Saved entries
+-------+

-- ==== Sys2Proof/Laws/Faults.lean ====
section
/-! SUPPORT. The laws of taking an exception and of the return from one: what each changes, and that registers, the
program counters and memory stand. -/
namespace Sys2Proof.Machine

/-! ## Holds -/

/-- Moving the holds of groups touches groups only, and of them only how long their threads have been held. -/
theorem shiftHolds_frame (s : State) (gids : List Nat) (d : Int) :
    s.shiftHolds gids d = { s with groups := (s.shiftHolds gids d).groups } := by
  induction gids generalizing s with
  | nil => rfl
  | cons g gs ih =>
    have h := ih (s.modGrp g (fun g => g.shiftHolds d))
    simpa only [State.shiftHolds, List.foldl_cons, State.modGrp] using h

theorem grp_shiftHold (s : State) (gid j : Nat) (d : Int) :
    (s.modGrp gid (fun g => g.shiftHolds d)).grp j = s.grp j
      ∨ (s.modGrp gid (fun g => g.shiftHolds d)).grp j = (s.grp j).shiftHolds d := by
  by_cases h : gid = j
  · subst h
    by_cases hs : (findK s.groups gid).isSome = true
    · exact .inr (grp_modGrp_self hs _)
    · left
      have hn : findK s.groups gid = none := by simpa using hs
      simp [State.grp, State.modGrp, modK, hn]
  · exact .inl (grp_modGrp_ne s h _)

/-- A property of groups that moving a hold keeps is kept by moving many. -/
theorem shiftHolds_keeps {α : Type} (P : Group → α) (hP : ∀ g d, P (g.shiftHolds d) = P g) (s : State)
    (gids : List Nat) (d : Int) (j : Nat) : P ((s.shiftHolds gids d).grp j) = P (s.grp j) := by
  induction gids generalizing s with
  | nil => rfl
  | cons g gs ih =>
    have h := ih (s.modGrp g (fun g => g.shiftHolds d))
    simp only [State.shiftHolds, List.foldl_cons] at h ⊢
    rw [h]
    rcases grp_shiftHold s g j d with e | e <;> rw [e]
    exact hP _ _

theorem rawKey_shiftHolds (g : Group) (d : Int) (k : RegKey) (l : Nat) : (g.shiftHolds d).rawKey k l = g.rawKey k l := by
  cases k with
  | v n => rfl
  | s n => rfl
  | p n => rfl
  | win =>
    simp only [Group.rawKey, Group.th, Group.shiftHolds, nth, List.getElem?_map]
    cases g.threads[l]? with
    | none => rfl
    | some t => simp only [Option.map_some, Option.getD_some]; split <;> rfl

theorem pc_shiftHolds (g : Group) (d : Int) (l : Nat) : ((g.shiftHolds d).th l).pc = (g.th l).pc := by
  simp only [Group.th, Group.shiftHolds, nth, List.getElem?_map]
  cases g.threads[l]? with
  | none => rfl
  | some t => simp only [Option.map_some, Option.getD_some]; split <;> rfl

theorem flagOf_shiftHolds (g : Group) (d : Int) (n : Nat) : (g.shiftHolds d).flagOf n = g.flagOf n := rfl

/-! ## Taking an exception (R245, R246) -/

/-- Stopping a workgroup touches groups and workgroups only. -/
theorem suspendWg_frame (s : State) (wid key : Nat) :
    suspendWg s wid key = { s with groups := (suspendWg s wid key).groups, wgs := (suspendWg s wid key).wgs } := by
  unfold suspendWg
  split
  · simp only [State.freezeHolds]
    rw [shiftHolds_frame]; rfl
  · rfl

/-- What an exception changes: a record of its context, its workgroup, and the holds of its groups. -/
theorem takeFault_frame (s : State) (gid : Nat) (i : FaultInfo) (sub : Subject) :
    s.takeFault gid i sub = { s with
      ctxs := (s.takeFault gid i sub).ctxs, wgs := (s.takeFault gid i sub).wgs,
      groups := (s.takeFault gid i sub).groups } := by
  unfold State.takeFault
  rw [suspendWg_frame]; rfl

/-- A property of groups that moving a hold keeps stands through an exception. -/
theorem takeFault_keeps {α : Type} (P : Group → α) (hP : ∀ g d, P (g.shiftHolds d) = P g) (s : State) (gid : Nat)
    (i : FaultInfo) (sub : Subject) (j : Nat) : P ((s.takeFault gid i sub).grp j) = P (s.grp j) := by
  unfold State.takeFault suspendWg
  simp only
  split
  · exact shiftHolds_keeps P hP _ _ _ _
  · rfl

theorem takeFault_rawKey (s : State) (gid : Nat) (i : FaultInfo) (sub : Subject) (j : Nat) (k : RegKey) (l : Nat) :
    ((s.takeFault gid i sub).grp j).rawKey k l = (s.grp j).rawKey k l :=
  takeFault_keeps (fun g => g.rawKey k l) (fun g d => rawKey_shiftHolds g d k l) s gid i sub j

theorem takeFault_pc (s : State) (gid : Nat) (i : FaultInfo) (sub : Subject) (j l : Nat) :
    (((s.takeFault gid i sub).grp j).th l).pc = ((s.grp j).th l).pc :=
  takeFault_keeps (fun g => (g.th l).pc) (fun g d => pc_shiftHolds g d l) s gid i sub j

theorem takeFault_flagOf (s : State) (gid : Nat) (i : FaultInfo) (sub : Subject) (j n : Nat) :
    ((s.takeFault gid i sub).grp j).flagOf n = (s.grp j).flagOf n :=
  takeFault_keeps (fun g => g.flagOf n) (fun g d => flagOf_shiftHolds g d n) s gid i sub j

@[simp] theorem takeFault_mem (s : State) (gid : Nat) (i : FaultInfo) (sub : Subject) :
    (s.takeFault gid i sub).mem = s.mem := by rw [takeFault_frame]
@[simp] theorem takeFault_cur (s : State) (gid : Nat) (i : FaultInfo) (sub : Subject) :
    (s.takeFault gid i sub).cur = s.cur := by rw [takeFault_frame]
@[simp] theorem takeFault_ilane (s : State) (gid : Nat) (i : FaultInfo) (sub : Subject) :
    (s.takeFault gid i sub).ilane = s.ilane := by rw [takeFault_frame]
@[simp] theorem takeFault_iset (s : State) (gid : Nat) (i : FaultInfo) (sub : Subject) :
    (s.takeFault gid i sub).iset = s.iset := by rw [takeFault_frame]
@[simp] theorem takeFault_regions (s : State) (gid : Nat) (i : FaultInfo) (sub : Subject) :
    (s.takeFault gid i sub).regions = s.regions := by rw [takeFault_frame]
@[simp] theorem takeFault_agenda (s : State) (gid : Nat) (i : FaultInfo) (sub : Subject) :
    (s.takeFault gid i sub).agenda = s.agenda := by rw [takeFault_frame]
@[simp] theorem takeFault_progs (s : State) (gid : Nat) (i : FaultInfo) (sub : Subject) :
    (s.takeFault gid i sub).progs = s.progs := by rw [takeFault_frame]
@[simp] theorem takeFault_mgmt (s : State) (gid : Nat) (i : FaultInfo) (sub : Subject) :
    (s.takeFault gid i sub).mgmt = s.mgmt := by rw [takeFault_frame]

/-- A stopped workgroup: where it stood, and one more unresolved record. -/
def stopWg (key : Nat) (w : Wg) : Wg :=
  { w with
    state := (match w.state with
      | .resident => .suspended true
      | .suspended b => .suspended b
      | .waiting => .suspended false
      | .halted => .suspended false),
    recs := w.recs ++ [key] }

theorem suspendWg_wgs (s : State) (wid key : Nat) : (suspendWg s wid key).wgs = modK s.wgs wid (stopWg key) := by
  unfold suspendWg
  simp only
  split
  · simp only [State.freezeHolds]
    rw [shiftHolds_frame]; rfl
  · rfl

/-- The workgroup of an exception is stopped, and no other. -/
theorem takeFault_wgs (s : State) (gid : Nat) (i : FaultInfo) (sub : Subject) :
    (s.takeFault gid i sub).wgs = modK s.wgs (s.grp gid).wid (stopWg (s.nextKey (s.cidOf gid))) := by
  unfold State.takeFault
  rw [suspendWg_wgs]; rfl

theorem stopWg_issues (key : Nat) (w : Wg) : (stopWg key w).issues = false := by
  cases h : w.state <;> simp [stopWg, Wg.issues, h] <;> decide

/-- The record of an exception, last in the order of posting. -/
theorem takeFault_ctx (s : State) (gid : Nat) (i : FaultInfo) (sub : Subject)
    (h : (findK s.ctxs (s.cidOf gid)).isSome = true) :
    findK (s.takeFault gid i sub).ctxs (s.cidOf gid) = some { s.ctx (s.cidOf gid) with
      recs := insK (s.ctx (s.cidOf gid)).recs (s.nextKey (s.cidOf gid)) (groupRecord s gid i sub),
      hold := (s.ctx (s.cidOf gid)).hold ++ [s.nextKey (s.cidOf gid)],
      nextRec := s.nextKey (s.cidOf gid) + 1 } := by
  obtain ⟨c, hc⟩ := Option.isSome_iff_exists.1 h
  have e : s.ctx (s.cidOf gid) = c := by simp [State.ctx, getD, hc]
  unfold State.takeFault
  rw [suspendWg_frame]
  show findK (holdRecord s (s.cidOf gid) (groupRecord s gid i sub)).ctxs (s.cidOf gid) = _
  simp only [holdRecord, State.modCtx, findK_modK, hc, if_true, Option.map_some, State.nextKey, e]

/-- No other context is touched. -/
theorem takeFault_ctx_ne (s : State) (gid : Nat) (i : FaultInfo) (sub : Subject) {cid : Nat} (h : s.cidOf gid ≠ cid) :
    findK (s.takeFault gid i sub).ctxs cid = findK s.ctxs cid := by
  unfold State.takeFault
  rw [suspendWg_frame]
  show findK (holdRecord s (s.cidOf gid) (groupRecord s gid i sub)).ctxs cid = _
  simp [holdRecord, State.modCtx, findK_modK, h]

/-! ## The return from one (R246, R247) -/

/-- A resolved record touches its context, its workgroup, and the holds of its groups. -/
theorem resolveFault_frame (s : State) (wid key : Nat) :
    s.resolveFault wid key = { s with
      ctxs := (s.resolveFault wid key).ctxs, wgs := (s.resolveFault wid key).wgs,
      groups := (s.resolveFault wid key).groups } := by
  unfold State.resolveFault
  simp only
  split
  · simp only [State.thawHolds]
    rw [shiftHolds_frame]; rfl
  · rfl

theorem resolveFault_keeps {α : Type} (P : Group → α) (hP : ∀ g d, P (g.shiftHolds d) = P g) (s : State)
    (wid key j : Nat) : P ((s.resolveFault wid key).grp j) = P (s.grp j) := by
  unfold State.resolveFault
  simp only
  split
  · exact shiftHolds_keeps P hP _ _ _ _
  · rfl

theorem resolveFault_rawKey (s : State) (wid key j : Nat) (k : RegKey) (l : Nat) :
    ((s.resolveFault wid key).grp j).rawKey k l = (s.grp j).rawKey k l :=
  resolveFault_keeps (fun g => g.rawKey k l) (fun g d => rawKey_shiftHolds g d k l) s wid key j

theorem resolveFault_pc (s : State) (wid key j l : Nat) :
    (((s.resolveFault wid key).grp j).th l).pc = ((s.grp j).th l).pc :=
  resolveFault_keeps (fun g => (g.th l).pc) (fun g d => pc_shiftHolds g d l) s wid key j

@[simp] theorem resolveFault_mem (s : State) (wid key : Nat) : (s.resolveFault wid key).mem = s.mem := by
  rw [resolveFault_frame]
@[simp] theorem resolveFault_ilane (s : State) (wid key : Nat) : (s.resolveFault wid key).ilane = s.ilane := by
  rw [resolveFault_frame]

/-- The workgroup of a resolved record: with the last one it issues again, or waits to re-enter. -/
theorem resolveFault_wg (s : State) (wid key : Nat) (h : (findK s.wgs wid).isSome = true) :
    findK (s.resolveFault wid key).wgs wid = some { s.wg wid with
      recs := (s.wg wid).recs.filter (fun k => !(k == key)), waitSince := s.cycle, passed := false,
      state := (match (s.wg wid).state, (s.wg wid).recs.filter (fun k => !(k == key)) with
        | .suspended true, [] => .resident
        | .suspended false, [] => .waiting
        | st, _ => st) } := by
  obtain ⟨w, hw⟩ := Option.isSome_iff_exists.1 h
  have e : s.wg wid = w := by simp [State.wg, getD, hw]
  unfold State.resolveFault
  simp only
  split
  · simp only [State.thawHolds]
    rw [shiftHolds_frame]
    simp only [State.modWg, State.dropRecord, State.modCtx, findK_modK, hw, if_true, Option.map_some, e] <;> rfl
  · simp only [State.modWg, State.dropRecord, State.modCtx, findK_modK, hw, if_true, Option.map_some, e] <;> rfl

/-- A resolved record is gone from its context. -/
theorem resolveFault_ctx (s : State) (wid key : Nat) (h : (findK s.ctxs (s.wg wid).ctx).isSome = true) :
    findK (s.resolveFault wid key).ctxs (s.wg wid).ctx = some { s.ctx (s.wg wid).ctx with
      recs := delK (s.ctx (s.wg wid).ctx).recs key,
      hold := (s.ctx (s.wg wid).ctx).hold.filter (fun k => !(k == key)) } := by
  obtain ⟨c, hc⟩ := Option.isSome_iff_exists.1 h
  have e : s.ctx (s.wg wid).ctx = c := by simp [State.ctx, getD, hc]
  unfold State.resolveFault
  simp only
  split
  · simp only [State.thawHolds]
    rw [shiftHolds_frame]
    simp only [State.modWg, State.dropRecord, State.modCtx, findK_modK, hc, if_true, Option.map_some, e]
  · simp only [State.modWg, State.dropRecord, State.modCtx, findK_modK, hc, if_true, Option.map_some, e]

end Sys2Proof.Machine
end

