-- ==== Sys2Proof/Laws/PerInstr.lean ====
section
/-! SUPPORT. What holds of every instruction as syntax, one lemma per constructor: a well-formed word names a flag that there
is, or none (R51). -/
namespace Sys2Proof.Laws.SetField
open Sys2Proof Sys2Proof.Machine
set_option Elab.async false
set_option linter.unusedSimpArgs false

/-- The set field of a well-formed word is 0 to 11, or 15 for none. -/
def Statement (i : Instr) : Prop := wellFormed i = true → ∀ c, i.ctl? = some c → c.setOk = true
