-- ==== Sys2Proof/Tests/Slice0.lean ====
section
/-! SUPPORT. The tests of this row: encodings written out from the spec, ill-formed instructions that are refused, effects
of single steps by hand, and for every statement with hypotheses a state that meets them. -/
open Sys2Proof Sys2Proof.Machine
namespace Sys2Proof.Tests
set_option maxRecDepth 100000
set_option Elab.async false

/-! ## States of the tests -/

/-- No wait, no distance, no set flag, always. -/
def c0 : Ctl := { u := false, dist := 0, wait := 0, set := 15, neg := false, pred := 0 }
def c1 : Ctl := { c0 with u := true }
/-- With a set flag. -/
def cf (n : BitVec 4) : Ctl := { c0 with set := n }
def cuf (n : BitVec 4) : Ctl := { c1 with set := n }
/-- With a distance. -/
def cd (n : BitVec 3) : Ctl := { c0 with dist := n }
/-- Under a predicate that no lane of `P` holds. -/
def cn : Ctl := { c0 with pred := 1 }

/-- Group 4 at the issue port: 32 threads of workgroup 3, region 2, context 1, at the first word of a block of two. -/
def P : State := { State.reset.withFetchWord 64 0 with cur := 4, iset := 0xFFFFFFFF, ilane := 0, agenda := [] }
/-- `P` with scalars and vector registers (key 32 n + l is lane l of vn). -/
def PS (sr : List (Nat × Word)) (vr : List (Nat × U32) := []) : State :=
  P.modGrp 4 (fun g => { g with sregs := sr, vregs := vr })

/-- The words take effect at the port, inside the block, in a workgroup that is there. -/
def AllIssue (s : State) (l : List Instr) : Prop := s.Inside ∧ s.Owned s.cur ∧ ∀ i ∈ l, s.Issues i

theorem okThat {σ ε α : Type} {x : σ × Except ε α} {p : σ → α → Bool}
    (h : (match x with | (q, .ok w) => p q w | _ => false) = true) : ∃ q w, x = (q, .ok w) ∧ p q w = true := by
  obtain ⟨q, e | w⟩ := x
  · simp at h
  · exact ⟨q, w, rfl, h⟩

theorem pairThat {σ α : Type} {x : σ × α} {p : α → Bool} (h : p x.2 = true) : ∃ q v, x = (q, v) ∧ p v = true :=
  ⟨x.1, x.2, rfl, h⟩

theorem someThat {α : Type} {o : Option α} {p : α → Bool}
    (h : (match o with | some x => p x | none => false) = true) : ∃ x, o = some x ∧ p x = true := by
  cases o with
  | none => simp at h
  | some x => exact ⟨x, rfl, h⟩

/-- A lane of a mask is below 32. -/
theorem lanesAll {m : LaneMask} {p : Nat → Prop} (h : ∀ l, l < 32 → bitOf m l = true → p l) :
    ∀ l, bitOf m l = true → p l :=
  fun l hl => h l (BitVec.lt_of_getLsbD hl) hl

/-- The state a word leads to. -/
def after (i : Instr) (s : State) : State := match exec i s with
  | .next t => t
  | _ => s

/-- `P` with lane 31 at the port, `bs` at address 0x2000, and a trial segment of 64 KiB. -/
def PT (bs : List Byte) (sr : List (Nat × Word)) (vr : List (Nat × U32) := []) : State :=
  ({ (PS sr vr) with
    iset := 0x80000000, ilane := 31
    objects := [(1, { ctx := 1, hash := [], base := 0, revoked := false, pages := [], flags := 0, kernels := [],
                      segs := [{ kind := segTrial, va := 0, memsize := 65536, filesize := 65536 }] })]
    }).putPhys (fetchPage + 8192) bs

theorem okMem {σ ε : Type} {x : σ × Except ε Target} {p : σ → Nat → Bool}
    (h : (match x with | (q, .ok (.mem m)) => p q m | _ => false) = true) :
    ∃ q m, x = (q, .ok (.mem m)) ∧ p q m = true := by
  obtain ⟨q, e | t⟩ := x
  · simp at h
  · cases t with
    | mem m => exact ⟨q, m, rfl, h⟩
    | peer _ | dev _ => simp at h

theorem okIs {σ ε α : Type} [DecidableEq α] {x : σ × Except ε α} {v : α}
    (h : (match x.2 with | .ok w => decide (w = v) | .error _ => false) = true) : x.2 = .ok v := by
  obtain ⟨q, e | w⟩ := x
  · simp at h
  · simpa using h

/-- `P` with lane 31 at the port, `s1` and more scalars, and `bs` at address 0x200. -/
def PM (bs : List Byte) (sr : List (Nat × Word)) (vr : List (Nat × U32) := []) : State :=
  ({ (PS sr vr) with iset := 0x80000000, ilane := 31 }).putPhys (fetchPage + 0x200) bs

/-- `P` with bytes in the scratchpad. -/
def PW (puts : List (Nat × List Byte)) (sr : List (Nat × Word)) : State :=
  (PS sr).modWg 3 (fun w => puts.foldl (fun w p => w.putPads p.1 p.2) w)
/-- A weir that expects `e`, holds `n` and stands in phase `ph`. -/
def weirAt (e n : Nat) (ph : Bool) : List Byte :=
  bytesLE 16 (e + n * 2 ^ 16 + 2 ^ 32 + (if ph then 2 ^ 40 else 0))
/-- A ring at 0x40 of one slot of 16 bytes at 0x80, with its weirs. -/
def ringAt : List (Nat × List Byte) :=
  [(0x40, bytesLE 16 (0x80 + 16 * 2 ^ 32 + 1 * 2 ^ 64)), (0x50, weirAt 1 0 false), (0x60, weirAt 1 0 false)]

+-------+

## YOUR GOAL:
Could you repeat exactly the lines above from the line with "hold := (s.ctx (s.cidOf" up to and including the line with "(s.cidOf gid) = _", and only those?

## TASK RESULT:
      hold := (s.ctx (s.cidOf gid)).hold ++ [s.nextKey (s.cidOf gid)],
      nextRec := s.nextKey (s.cidOf gid) + 1 } := by
  obtain ⟨c, hc⟩ := Option.isSome_iff_exists.1 h
  have e : s.ctx (s.cidOf gid) = c := by simp [State.ctx, getD, hc]
  unfold State.takeFault
  rw [suspendWg_frame]
  show findK (holdRecord s (s.cidOf gid) (groupRecord s gid i sub)).ctxs (s.cidOf gid) = _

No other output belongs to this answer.